EXERCISE REQUIREMENTS » From the first line of the records down to the one that holds "deriveSquare s = startPwm", transcribe each line exactly and add nothing.

DATA SHOWN »

•••••

theorem boundary_noflip (s : State) (h : s.params.sync ≠ 0) :
    boundary .noflip s = emit (.sqPulse s.derived.sqDelay) s := by
  unfold boundary
  rw [if_neg h]

/-- Everything `DeriveSquare` can do. -/
theorem deriveSquare_cases (s : State) :
    ((s.params.sync = 1 ∨ s.flags.run = false) ∧ deriveSquare s = squareOff s) ∨
    (s.params.sync ≠ 1 ∧ s.flags.run = true ∧ s.cfg.usqT3 ≤ s.params.qFreq.toNat ∧
      deriveSquare s = startPwm s.params.qFreq.toNat s.params.qDuty.toNat (squareOff s)) ∨
    (s.params.sync ≠ 1 ∧ s.flags.run = true ∧ s.params.qFreq.toNat < s.cfg.usqT3 ∧
      deriveSquare s = startAccumulator s.params.qFreq.toNat s.params.qDuty.toNat (squareOff s)) := by
  have e : deriveSquare s = if s.params.sync = 1 ∨ s.flags.run = false then squareOff s
      else if s.cfg.usqT3 ≤ s.params.qFreq.toNat then
        startPwm s.params.qFreq.toNat s.params.qDuty.toNat (squareOff s)
      else startAccumulator s.params.qFreq.toNat s.params.qDuty.toNat (squareOff s) := rfl
  rw [e]
  by_cases h : s.params.sync = 1 ∨ s.flags.run = false
  · exact .inl ⟨h, if_pos h⟩
  · rw [if_neg h]
    have h' := not_or.mp h
    have hr : s.flags.run = true := by simpa using h'.2
    by_cases hf : s.cfg.usqT3 ≤ s.params.qFreq.toNat
    · exact .inr (.inl ⟨h'.1, hr, hf, if_pos hf⟩)
    · exact .inr (.inr ⟨h'.1, hr, by omega, if_neg hf⟩)

/-! ### The trace of a wave command -/

theorem addsOnlySquareLevels_refl (s : State) : AddsOnlySquareLevels s s := ⟨[], by simp, by simp⟩

theorem addsOnlySquareLevels_of_eq (s t : State) (h : t.trace = s.trace) : AddsOnlySquareLevels s t :=
  ⟨[], by simp [h], by simp⟩

theorem addsOnlySquareLevels_trans (s t u : State) (h1 : AddsOnlySquareLevels s t) (h2 : AddsOnlySquareLevels t u) :
    AddsOnlySquareLevels s u := by
  obtain ⟨e1, h1, p1⟩ := h1
  obtain ⟨e2, h2, p2⟩ := h2
  refine ⟨e1 ++ e2, by rw [h2, h1, List.append_assoc], fun e he => ?_⟩
  rcases List.mem_append.mp he with h | h
  · exact p1 e h
  · exact p2 e h

theorem addsOnlySquareLevels_deriveSquare (s : State) : AddsOnlySquareLevels s (deriveSquare s) := by
  rcases deriveSquare_cases s with ⟨_, h⟩ | ⟨_, _, _, h⟩ | ⟨_, _, _, h⟩ <;> rw [h]
  · exact addsOnlySquareLevels_of_eq _ _ rfl
  · exact addsOnlySquareLevels_of_eq _ _ rfl
  · exact ⟨[_], rfl, fun e he => ⟨_, by simpa using he⟩⟩

theorem addsOnlySquareLevels_syncLevel (s : State) : AddsOnlySquareLevels s (syncLevel s) := by
  unfold syncLevel
  split
  · exact ⟨[_], rfl, fun e he => ⟨_, by simpa using he⟩⟩
  · exact addsOnlySquareLevels_refl s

•••••

EXERCISE ANSWER »
theorem boundary_noflip (s : State) (h : s.params.sync ≠ 0) :
    boundary .noflip s = emit (.sqPulse s.derived.sqDelay) s := by
  unfold boundary
  rw [if_neg h]

/-- Everything `DeriveSquare` can do. -/
theorem deriveSquare_cases (s : State) :
    ((s.params.sync = 1 ∨ s.flags.run = false) ∧ deriveSquare s = squareOff s) ∨
    (s.params.sync ≠ 1 ∧ s.flags.run = true ∧ s.cfg.usqT3 ≤ s.params.qFreq.toNat ∧
      deriveSquare s = startPwm s.params.qFreq.toNat s.params.qDuty.toNat (squareOff s)) ∨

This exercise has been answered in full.